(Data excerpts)
/-- One pull-in placed (R137). -/
def State.place (s : State) (b : IT) (p : PulsePlan) (extra : List (Nat × IT)) : State :=
  if p.run && p.close.isNone && s.pwm p.ch then s.openDry p
  else
    let b1 := b + 1000000
    let f := s.fit p.ch p.close extra
    let adv := s.pN 0x2200 13 * 1000
    let lo := max b1 (p.planned - adv)
    match f.earlier lo p.planned with
    | some t =>
      if t = p.planned then s.submit b p f p.refIt 64 t 0 else (s.spdCount 1 1).submit b p f t 64 t 2
    | none =>
      match f.forced lo p.planned with
      | some t =>
        let s := s.clampForced p.ch t (f.clash t)
        if t = p.planned then s.submit b p f p.refIt 64 t 8 else (s.spdCount 1 1).submit b p f t 64 t 10
      | none => s.submit b p f p.refIt 64 (f.later (max b1 p.planned)) 4

/-- The pull-ins of a frame placed in order; the closings of those still to come count as fixed. -/
def State.placeAll (b : IT) : List PulsePlan → State → State
  | [], s => s
  | p :: ps, s =>
    let extra := ps.filterMap (fun q => q.close.map (fun c => (q.ch, c)))
    State.placeAll b ps (s.place b p extra)

/-- Run edges inside the span that place no pull-in: closings, valves, nozzles without a channel (R132). -/
def State.fixPlain (s : State) (b : IT) : State :=
  (List.range 132).foldl (fun s o => match (s.outp o).edge with
    | none => s
    | some e =>
      if e.fixed ∨ s.spanEnd b < e.it then s
      else if 128 ≤ o then
        (s.fixEdge o).modBr (o - 128) (fun x => { x with edges := insertEdge ⟨e.opens, e.it, 100, 0⟩ x.edges })
      else if !(s.chEnabled o) then s.fixEdge o
      else if e.opens then s
      else (s.fixEdge o).fixClose b o e.it) s

/-- What the frame's decisions will change, kept for a frame overrun (R20). -/
def State.keepUndo (s : State) : State :=
  let u : Undo := { outs := s.spd.outs, rate := s.rate, waiting := s.spd.waiting, secs := s.spd.secs,
                    edges := s.chan.map (·.edges), closed := s.chan.map (·.dieClosed),
                    slots := s.banks.map (·.slots), valves := s.bridges.map (·.edges), shed := s.bridges.map (·.shedNote),
                    resvs := s.budget.resvs, boosts := s.budget.pending,
                    posts := s.whorl.loops.map (fun l => ⟨l.posted, l.postNext, l.request, l.reqNext⟩) }
  { s with undo := some u }

/-- SPINDLE_EVALUATE and RATE_COMPUTE: the pull-ins wanted in the frame that begins at `b`, in the order of their planned
starts. -/
def State.spdPlans (s : State) (b : IT) (fills : List FillIn) : State × List PulsePlan :=
  let n := if s.undo.isSome then 0 else s.sup.overruns
  let s := s.keepUndo
  let s := { s with sup := { s.sup with overruns := n } }
  let r := (s.takeBack.spdEvaluate b fills).rateCompute b
  ((r.1.modSpd (fun d => { d with waiting := [] })).fixPlain b, (r.1.spd.waiting ++ r.2).mergeSort (fun x y =>
    decide (x.planned < y.planned) || (x.planned == y.planned && decide (x.ch ≤ y.ch))))

/-- Bank slots that ended before the frame at `b` are of no more use. -/
def State.ageSlots (s : State) (b : IT) : State :=
  { s with banks := s.banks.map (fun (k : Bank) => { k with slots := k.slots.filter (fun r => decide (b < r.ends + 10000000)) }) }

/-- R18 steps 4 to 7 in RUN at boundary `b`: SPINDLE_EVALUATE, RATE_COMPUTE, BANK_SLOT_RESERVE, EDGE_HANDOVER. -/
def State.spdFrame (s : State) (b : IT) (fills : List FillIn) : State :=
  let r := s.spdPlans b fills
  let s := ((State.placeAll b r.2 r.1).handPending).ageSlots b
  s.modSpd (fun d => { d with outs := vmapi d.outs (fun o x => s.settleOut o x) })

/-- Edges after a discarded frame: those before `b1` as they now stand, the later ones as handed over before. -/
def undoEdges (b1 : IT) (now old : List DieEdge) : List DieEdge :=
  now.filter (fun e => decide (e.it < b1)) ++ old.filter (fun e => decide (b1 ≤ e.it))

/-- The pull-in grants of a discarded frame taken back: what the arbiter held before it, as far as it holds it still. -/
def State.ungrant (s : State) (u : Undo) : State :=
  { s with budget := { s.budget with
      resvs := s.budget.resvs.filter (fun r => !r.pull || u.resvs.contains r),
      pending := s.budget.pending.filter u.boosts.contains } }

/-- Spindle after a discarded frame: decisions, waiting pulses and section states as before it. An output that timed out
since the boundary stays closed (R150), and what is recorded once, per boot or per episode of missing tiles (R146), stays noted. -/
def Spindle.undoFrame (d : Spindle) (u : Undo) : Spindle :=
  { d with
    waiting := u.waiting,
    secs := u.secs.filter (fun c => !d.secs.contains c) ++ d.secs,
    outs := vmapi d.outs (fun o x =>
      let old := vget u.outs o x
      { old with clampRec := old.clampRec || x.clampRec, extOut := old.extOut || x.extOut, late := x.late, lateRec := x.lateRec,
                 ext := if x.extOut then none else old.ext }) }

/-- The rate computer after a discarded frame: nozzles, request and meter set-points as before it; what it measured stands. -/
def RateDose.undoFrame (r : RateDose) (u : Undo) : RateDose :=
  { r with nz := u.rate.nz, active := u.rate.active, capped := u.rate.capped, saturated := u.rate.saturated,
           request := u.rate.request, below := u.rate.below, meter := u.rate.meter }

/-- The posts of a discarded frame withdrawn. -/
def Loop.undoFrame (l : Loop) (p : Posts) : Loop :=
  { l with posted := p.posted, postNext := p.postNext, request := p.request, reqNext := p.reqNext }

→ WHAT YOU WILL DO: Copy out the lines above exactly, beginning at the one that contains "s.sup with overruns" and ending at the one that contains "def State.ageSlots (s".

→ ANSWER BOX:
  let s := { s with sup := { s.sup with overruns := n } }
  let r := (s.takeBack.spdEvaluate b fills).rateCompute b
  ((r.1.modSpd (fun d => { d with waiting := [] })).fixPlain b, (r.1.spd.waiting ++ r.2).mergeSort (fun x y =>
    decide (x.planned < y.planned) || (x.planned == y.planned && decide (x.ch ≤ y.ch))))

/-- Bank slots that ended before the frame at `b` are of no more use. -/
def State.ageSlots (s : State) (b : IT) : State :=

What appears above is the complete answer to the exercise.